-- Opening Marker --
/-- A status strobe at the low nibble: bit 7 is bit 3 of the address counter, and no busy flag is drawn. -/
theorem Env.Nibbled.strobe_lo {v : Env} (c : Cfg) (part : Phase) (h : v.Nibbled) (hp : v.ctl.phase = .lo) :
    busyFlag (v.readStrobe c false part).1 = v.ctl.ac.getLsbD 3 ∧
      (v.readStrobe c false part).2.busyBits = v.busyBits ∧ (v.readStrobe c false part).2.ctl.phase = .hi ∧
        (v.readStrobe c false part).2.Nibbled ∧ (v.readStrobe c false part).2.ctl.ac = v.ctl.ac := by
  have hans : v.answer c false part = v.padLines c.busMode (loNibble v.ctl.status) := by
    simp [Env.answer, h.peer, h.settled, Env.driveStatus, h.if8, hp]
  obtain ⟨hflag, hbits, hpeer, hctl, hset⟩ := v.padLines_nibble c.busMode (loNibble v.ctl.status)
  rw [loNibble_status_bit] at hflag
  rw [← hans] at hflag hbits hpeer hctl hset
  have hend : (v.answer c false part).2.endRead false =
      { (v.answer c false part).2 with ctl := { (v.answer c false part).2.ctl with phase := .hi } } := by
    simp [Env.endRead, hpeer, h.peer, hctl, hp, Env.aligned]
  have hs : (v.readStrobe c false part).2 = (v.answer c false part).2.endRead false := rfl
  rw [hs, hend]
  exact ⟨hflag, hbits, rfl, ⟨hpeer.trans h.peer, hset.trans h.settled, by rw [hctl]; exact h.if8⟩, by rw [hctl]⟩

/-- A whole status read that starts at the high nibble, or at the low one. -/
theorem Env.Nibbled.read {v : Env} (c : Cfg) (h : v.Nibbled) :
    (v.readOut c false).2.Nibbled ∧ (v.readOut c false).2.ctl.ac = v.ctl.ac ∧
      busyFlag (v.readOut c false).1 = (if v.ctl.phase = .hi then v.busyBits.headD v.busyAfter else v.ctl.ac.getLsbD 3) ∧
      (v.readOut c false).2.busyBits =
        (if c.busMode = .bus8 ∧ v.ctl.phase = .lo then v.busyBits else v.busyBits.tail) ∧
      ((v.readOut c false).2.ctl.phase = .hi ↔ (c.busMode = .bus8 ↔ v.ctl.phase = .lo)) := by
  cases hp : v.ctl.phase with
  | hi =>
    obtain ⟨f1, b1, p1, n1, a1⟩ := h.strobe_hi c .hi hp
    unfold Env.readOut
    cases hm : c.busMode with
    | bus8 => exact ⟨n1, a1, by simpa using f1, by simpa using b1, by simp [p1]⟩
    | bus4 =>
      obtain ⟨-, b2, p2, n2, a2⟩ := n1.strobe_lo c .lo p1
      exact ⟨n2, a2.trans a1, by simpa [busyFlag_join] using f1, by simpa [b1] using b2, by simp [p2]⟩
  | lo =>
    obtain ⟨f1, b1, p1, n1, a1⟩ := h.strobe_lo c .hi hp
    unfold Env.readOut
    cases hm : c.busMode with
    | bus8 => exact ⟨n1, a1, by simpa using f1, by simpa using b1, by simp [p1]⟩
    | bus4 =>
      obtain ⟨-, b2, p2, n2, a2⟩ := n1.strobe_hi c .lo p1
      exact ⟨n2, a2.trans a1, by simpa [busyFlag_join] using f1, by simpa [b1] using b2, by simp [p2]⟩

/-- A status strobe of the reference controller in its 8-bit mode. -/
theorem Env.readStrobe_if8 (c : Cfg) (part : Phase) {v : Env} (hp : v.peer = .reference) (hs : v.settled = true)
    (h8 : v.ctl.if8 = true) : busyFlag (v.readStrobe c false part).1 = v.busyBits.headD v.busyAfter ∧
      (v.readStrobe c false part).2.busyBits = v.busyBits.tail := by
  have hans : v.answer c false part = (v.refreshBusy.ctl.status, v.refreshBusy) := by
    simp [Env.answer, hp, hs, Env.driveStatus, h8]
  rw [v.refreshBusy_eq] at hans
  have hread : v.readStrobe c false part = ((v.answer c false part).1, (v.answer c false part).2.endRead false) := rfl
  rw [hread, hans]
  exact ⟨busyFlag_status _, by simp [Env.endRead, hp, h8, Env.aligned]⟩

/-- Otherwise bit 7 of a status read is a draw of the busy flag, at each one. -/
theorem Env.readOut_drawn (c : Cfg) {v : Env} (h : ¬ v.Nibbled) :
    busyFlag (v.readOut c false).1 = v.busyBits.headD v.busyAfter ∧
      ∃ n, (v.readOut c false).2.busyBits = v.busyBits.drop (n + 1) := by
  by_cases hfree : v.peer = .unconstrained ∨ v.settled = false
  · obtain ⟨f1, b1, -, p1, s1, -⟩ := Env.readStrobe_free c v hfree
    obtain ⟨-, b2, -⟩ := Env.readStrobe_free_second c (v.readStrobe c false .hi).2 (by rw [p1, s1]; exact hfree)
    unfold Env.readOut
    cases c.busMode with
    | bus8 => exact ⟨f1, 0, by simpa using b1⟩
    | bus4 => exact ⟨by simpa [busyFlag_join] using f1, 0, by simpa [b1] using b2⟩
  · have hp : v.peer = .reference := by cases hp : v.peer <;> simp_all
    have hs : v.settled = true := by simpa using fun hs => hfree (.inr hs)
    have h8 : v.ctl.if8 = true := by simpa using fun h8 => h ⟨hp, hs, h8⟩
    obtain ⟨f1, b1⟩ := Env.readStrobe_if8 c .hi hp hs h8
    obtain ⟨bits, tape, drawn, busy, phase, hchange⟩ := v.readStrobe_status_change c .hi
    obtain ⟨-, b2⟩ := Env.readStrobe_if8 c .lo (v := (v.readStrobe c false .hi).2) (by rw [hchange]; exact hp)
      (by rw [hchange]; exact hs) (by rw [hchange]; exact h8)
    unfold Env.readOut
    cases c.busMode with
    | bus8 => exact ⟨f1, 0, by simpa using b1⟩
    | bus4 => exact ⟨by simpa [busyFlag_join] using f1, 1, by rw [b2, b1, ← List.drop_one, ← List.drop_one, List.drop_drop]⟩

/-- A status read keeps what the answers of the next ones depend on, but for the draws and the phase. -/
theorem Env.readOut_poll_kept (c : Cfg) (v : Env) : (v.readOut c false).2.busyAfter = v.busyAfter ∧
    ((v.readOut c false).2.Nibbled ↔ v.Nibbled) := by
  obtain ⟨bits, tape, drawn, busy, phase, hchange⟩ := v.readOut_status_change c
  rw [hchange]
  exact ⟨rfl, ⟨fun h => ⟨h.peer, h.settled, h.if8⟩, fun h => ⟨h.peer, h.settled, h.if8⟩⟩⟩

/-- Two status reads use up a draw of the busy flag, if one is left listed (log 2). -/
theorem Env.two_reads_length (c : Cfg) {v : Env} (h : v.busyBits ≠ []) :
    ((v.readOut c false).2.readOut c false).2.busyBits.length < v.busyBits.length := by
  have hpos := List.length_pos_iff.2 h
  by_cases hn : v.Nibbled
  · obtain ⟨n1, -, -, b1, p1⟩ := hn.read c
    obtain ⟨-, -, -, b2, -⟩ := n1.read c
    rw [b2, b1]
    by_cases hlo : c.busMode = .bus8 ∧ v.ctl.phase = .lo
    · have h2 : ¬ (c.busMode = .bus8 ∧ (v.readOut c false).2.ctl.phase = .lo) := by
        rw [p1.2 ⟨fun _ => hlo.2, fun _ => hlo.1⟩]
        nofun
      rw [if_pos hlo, if_neg h2, List.length_tail]
      omega
    · rw [if_neg hlo]
      split <;> simp only [List.length_tail] <;> omega
  · obtain ⟨-, m, b1⟩ := Env.readOut_drawn c hn
    obtain ⟨-, k, b2⟩ := Env.readOut_drawn c (mt (v.readOut_poll_kept c).2.1 hn)
    rw [b2, b1]
    simp only [List.length_drop]
    omega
-- Closing Marker --
:: Work required ::
Restate word for word the entries above, starting at the line with "(hp : v.ctl.phase" and ending at the line with "simp [Env.answer, h.peer, h.settled, Env.driveStatus, h.if8, hp]", inclusive, and no others.

:: Response below ::
theorem Env.Nibbled.strobe_lo {v : Env} (c : Cfg) (part : Phase) (h : v.Nibbled) (hp : v.ctl.phase = .lo) :
    busyFlag (v.readStrobe c false part).1 = v.ctl.ac.getLsbD 3 ∧
      (v.readStrobe c false part).2.busyBits = v.busyBits ∧ (v.readStrobe c false part).2.ctl.phase = .hi ∧
        (v.readStrobe c false part).2.Nibbled ∧ (v.readStrobe c false part).2.ctl.ac = v.ctl.ac := by
  have hans : v.answer c false part = v.padLines c.busMode (loNibble v.ctl.status) := by
    simp [Env.answer, h.peer, h.settled, Env.driveStatus, h.if8, hp]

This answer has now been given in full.